§ Saved data entries:
╭──

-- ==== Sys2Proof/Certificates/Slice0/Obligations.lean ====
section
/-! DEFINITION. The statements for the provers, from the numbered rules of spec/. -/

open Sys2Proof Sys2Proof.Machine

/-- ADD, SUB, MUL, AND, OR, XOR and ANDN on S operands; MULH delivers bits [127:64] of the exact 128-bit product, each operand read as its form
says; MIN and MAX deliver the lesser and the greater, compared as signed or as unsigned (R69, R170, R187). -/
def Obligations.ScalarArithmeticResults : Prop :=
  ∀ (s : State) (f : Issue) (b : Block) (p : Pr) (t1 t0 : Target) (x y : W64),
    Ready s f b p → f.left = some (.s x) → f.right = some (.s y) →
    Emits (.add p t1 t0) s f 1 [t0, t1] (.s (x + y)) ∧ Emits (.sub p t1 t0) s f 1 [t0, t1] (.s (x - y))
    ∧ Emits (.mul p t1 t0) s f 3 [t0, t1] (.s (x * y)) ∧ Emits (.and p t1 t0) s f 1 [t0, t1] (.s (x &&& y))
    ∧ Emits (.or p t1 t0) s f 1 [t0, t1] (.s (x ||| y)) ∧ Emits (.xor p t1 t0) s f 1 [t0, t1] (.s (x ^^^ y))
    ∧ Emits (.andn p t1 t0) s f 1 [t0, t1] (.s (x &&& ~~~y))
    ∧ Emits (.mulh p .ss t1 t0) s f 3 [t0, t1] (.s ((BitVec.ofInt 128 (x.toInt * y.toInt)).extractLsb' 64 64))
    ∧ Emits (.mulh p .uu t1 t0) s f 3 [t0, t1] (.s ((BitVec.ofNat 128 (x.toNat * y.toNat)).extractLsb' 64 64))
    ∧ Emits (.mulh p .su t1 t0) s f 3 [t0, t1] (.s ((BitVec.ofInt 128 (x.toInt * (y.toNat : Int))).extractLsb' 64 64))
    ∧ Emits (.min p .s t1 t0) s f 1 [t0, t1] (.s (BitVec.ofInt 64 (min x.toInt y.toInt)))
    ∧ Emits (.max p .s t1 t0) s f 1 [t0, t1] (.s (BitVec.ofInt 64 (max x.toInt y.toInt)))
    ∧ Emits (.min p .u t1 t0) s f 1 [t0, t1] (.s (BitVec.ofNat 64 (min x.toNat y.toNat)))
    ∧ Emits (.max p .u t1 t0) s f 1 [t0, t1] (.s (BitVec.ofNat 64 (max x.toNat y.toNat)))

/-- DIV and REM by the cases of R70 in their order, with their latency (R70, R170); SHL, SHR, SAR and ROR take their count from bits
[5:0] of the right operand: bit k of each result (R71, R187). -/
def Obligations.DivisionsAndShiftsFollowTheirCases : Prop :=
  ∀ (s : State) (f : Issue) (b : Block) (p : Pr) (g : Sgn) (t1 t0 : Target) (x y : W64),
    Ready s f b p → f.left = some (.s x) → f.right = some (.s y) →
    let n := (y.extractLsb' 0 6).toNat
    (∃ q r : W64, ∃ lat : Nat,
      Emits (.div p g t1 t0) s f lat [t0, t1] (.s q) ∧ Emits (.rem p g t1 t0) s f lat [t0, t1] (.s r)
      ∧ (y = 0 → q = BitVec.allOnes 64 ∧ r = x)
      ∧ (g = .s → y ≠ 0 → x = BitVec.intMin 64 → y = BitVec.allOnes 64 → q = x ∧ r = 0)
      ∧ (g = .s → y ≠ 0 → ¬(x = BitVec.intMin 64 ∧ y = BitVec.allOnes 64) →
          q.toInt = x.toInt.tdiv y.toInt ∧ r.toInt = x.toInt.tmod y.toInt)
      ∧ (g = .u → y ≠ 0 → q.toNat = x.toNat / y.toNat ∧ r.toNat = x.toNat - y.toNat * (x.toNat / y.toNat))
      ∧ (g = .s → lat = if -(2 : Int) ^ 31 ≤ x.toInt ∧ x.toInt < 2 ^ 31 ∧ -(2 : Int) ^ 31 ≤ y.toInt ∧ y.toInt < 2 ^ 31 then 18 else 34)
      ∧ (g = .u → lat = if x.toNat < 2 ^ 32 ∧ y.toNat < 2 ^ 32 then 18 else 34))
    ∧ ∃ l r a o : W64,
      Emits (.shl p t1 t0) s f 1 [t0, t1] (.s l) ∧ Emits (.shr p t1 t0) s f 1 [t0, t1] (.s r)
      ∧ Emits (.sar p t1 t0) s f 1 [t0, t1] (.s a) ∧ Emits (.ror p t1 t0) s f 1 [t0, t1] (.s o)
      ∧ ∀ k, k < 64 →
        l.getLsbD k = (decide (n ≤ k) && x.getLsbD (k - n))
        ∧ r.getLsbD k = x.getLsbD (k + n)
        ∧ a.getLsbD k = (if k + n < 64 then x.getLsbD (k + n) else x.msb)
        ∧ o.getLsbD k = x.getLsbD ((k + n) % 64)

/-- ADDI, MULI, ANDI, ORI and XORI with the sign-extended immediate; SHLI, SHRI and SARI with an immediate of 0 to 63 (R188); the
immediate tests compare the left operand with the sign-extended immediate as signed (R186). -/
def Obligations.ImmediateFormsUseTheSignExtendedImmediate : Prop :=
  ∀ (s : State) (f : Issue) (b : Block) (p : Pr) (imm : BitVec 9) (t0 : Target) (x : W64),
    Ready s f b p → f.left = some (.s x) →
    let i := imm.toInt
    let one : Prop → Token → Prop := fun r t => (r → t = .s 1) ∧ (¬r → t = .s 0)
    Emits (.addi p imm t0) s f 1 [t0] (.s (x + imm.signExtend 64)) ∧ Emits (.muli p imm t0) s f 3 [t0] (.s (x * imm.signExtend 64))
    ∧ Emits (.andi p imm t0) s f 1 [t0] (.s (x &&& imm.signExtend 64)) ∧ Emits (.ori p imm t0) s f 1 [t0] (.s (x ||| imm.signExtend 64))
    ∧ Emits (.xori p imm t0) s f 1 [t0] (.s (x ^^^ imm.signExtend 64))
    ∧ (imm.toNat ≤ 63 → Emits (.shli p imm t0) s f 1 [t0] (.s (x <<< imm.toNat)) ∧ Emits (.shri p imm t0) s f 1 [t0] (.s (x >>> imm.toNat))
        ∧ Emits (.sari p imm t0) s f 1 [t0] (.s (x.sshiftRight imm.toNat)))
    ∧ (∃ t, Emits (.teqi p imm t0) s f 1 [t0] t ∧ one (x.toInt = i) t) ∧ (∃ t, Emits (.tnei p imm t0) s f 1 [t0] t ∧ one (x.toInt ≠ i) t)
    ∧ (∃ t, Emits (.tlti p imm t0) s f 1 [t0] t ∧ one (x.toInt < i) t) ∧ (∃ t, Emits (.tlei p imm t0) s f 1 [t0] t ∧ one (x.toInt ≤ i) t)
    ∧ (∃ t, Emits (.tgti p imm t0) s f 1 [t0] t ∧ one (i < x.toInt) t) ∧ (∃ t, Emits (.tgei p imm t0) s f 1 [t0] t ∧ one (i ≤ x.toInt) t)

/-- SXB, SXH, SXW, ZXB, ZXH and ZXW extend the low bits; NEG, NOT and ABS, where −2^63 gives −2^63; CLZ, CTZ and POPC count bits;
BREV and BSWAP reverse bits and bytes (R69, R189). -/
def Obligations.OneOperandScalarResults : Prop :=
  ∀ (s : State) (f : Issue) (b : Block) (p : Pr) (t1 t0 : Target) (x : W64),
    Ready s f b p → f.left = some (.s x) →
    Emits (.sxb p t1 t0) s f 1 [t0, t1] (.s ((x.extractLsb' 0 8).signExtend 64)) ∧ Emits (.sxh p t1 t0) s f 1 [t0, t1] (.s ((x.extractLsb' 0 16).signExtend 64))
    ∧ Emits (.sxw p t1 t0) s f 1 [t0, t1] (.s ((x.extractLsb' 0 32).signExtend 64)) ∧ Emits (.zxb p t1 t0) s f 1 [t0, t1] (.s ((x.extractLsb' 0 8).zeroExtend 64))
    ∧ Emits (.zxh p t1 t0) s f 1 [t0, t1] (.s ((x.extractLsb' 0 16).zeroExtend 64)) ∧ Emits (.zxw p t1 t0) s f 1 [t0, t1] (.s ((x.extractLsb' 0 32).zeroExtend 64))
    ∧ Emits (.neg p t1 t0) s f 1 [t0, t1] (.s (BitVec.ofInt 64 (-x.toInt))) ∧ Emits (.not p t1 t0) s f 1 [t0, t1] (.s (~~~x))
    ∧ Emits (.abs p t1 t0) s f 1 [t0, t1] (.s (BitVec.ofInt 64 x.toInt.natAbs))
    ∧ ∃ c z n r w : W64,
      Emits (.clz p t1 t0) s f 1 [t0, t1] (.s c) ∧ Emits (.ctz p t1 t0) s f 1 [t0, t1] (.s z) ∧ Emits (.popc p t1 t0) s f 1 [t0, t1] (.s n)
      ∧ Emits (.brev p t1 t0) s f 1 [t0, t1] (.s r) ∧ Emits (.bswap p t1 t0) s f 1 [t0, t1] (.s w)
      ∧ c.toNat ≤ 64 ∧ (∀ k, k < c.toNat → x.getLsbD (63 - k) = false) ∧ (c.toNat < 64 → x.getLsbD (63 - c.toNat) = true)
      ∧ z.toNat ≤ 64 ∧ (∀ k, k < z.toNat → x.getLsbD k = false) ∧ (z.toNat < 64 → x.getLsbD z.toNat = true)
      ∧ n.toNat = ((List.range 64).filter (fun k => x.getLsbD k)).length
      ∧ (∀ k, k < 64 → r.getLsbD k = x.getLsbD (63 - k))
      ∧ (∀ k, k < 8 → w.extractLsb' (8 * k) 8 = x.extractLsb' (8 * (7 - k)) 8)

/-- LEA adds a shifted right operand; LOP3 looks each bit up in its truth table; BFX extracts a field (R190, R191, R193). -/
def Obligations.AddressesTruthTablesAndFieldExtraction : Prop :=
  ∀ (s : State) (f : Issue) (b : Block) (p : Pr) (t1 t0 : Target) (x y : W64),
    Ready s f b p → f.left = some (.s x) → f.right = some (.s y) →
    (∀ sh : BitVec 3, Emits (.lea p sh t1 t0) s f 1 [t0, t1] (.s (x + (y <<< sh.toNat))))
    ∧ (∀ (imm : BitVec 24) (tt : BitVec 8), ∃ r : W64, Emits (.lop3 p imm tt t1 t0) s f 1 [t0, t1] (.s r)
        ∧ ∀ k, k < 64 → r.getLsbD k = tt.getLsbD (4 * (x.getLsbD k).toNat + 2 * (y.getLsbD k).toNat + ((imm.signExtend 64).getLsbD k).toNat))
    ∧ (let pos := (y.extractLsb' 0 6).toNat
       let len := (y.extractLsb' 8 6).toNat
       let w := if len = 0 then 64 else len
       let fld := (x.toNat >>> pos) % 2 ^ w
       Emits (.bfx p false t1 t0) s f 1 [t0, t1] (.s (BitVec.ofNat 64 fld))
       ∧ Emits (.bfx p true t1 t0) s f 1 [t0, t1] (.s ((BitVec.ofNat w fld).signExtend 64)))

╰──

§ PROBLEM TO WORK ON:
Check each line of the data above, and please copy the ones in which the string "getLsbD" occurs.

§ RESPONSE TO THIS EXERCISE:
        l.getLsbD k = (decide (n ≤ k) && x.getLsbD (k - n))
        ∧ r.getLsbD k = x.getLsbD (k + n)
        ∧ a.getLsbD k = (if k + n < 64 then x.getLsbD (k + n) else x.msb)
        ∧ o.getLsbD k = x.getLsbD ((k + n) % 64)
      ∧ c.toNat ≤ 64 ∧ (∀ k, k < c.toNat → x.getLsbD (63 - k) = false) ∧ (c.toNat < 64 → x.getLsbD (63 - c.toNat) = true)
      ∧ z.toNat ≤ 64 ∧ (∀ k, k < z.toNat → x.getLsbD k = false) ∧ (z.toNat < 64 → x.getLsbD z.toNat = true)
      ∧ n.toNat = ((List.range 64).filter (fun k => x.getLsbD k)).length
      ∧ (∀ k, k < 64 → r.getLsbD k = x.getLsbD (63 - k))
        ∧ ∀ k, k < 64 → r.getLsbD k = tt.getLsbD (4 * (x.getLsbD k).toNat + 2 * (y.getLsbD k).toNat + ((imm.signExtend 64).getLsbD k).toNat))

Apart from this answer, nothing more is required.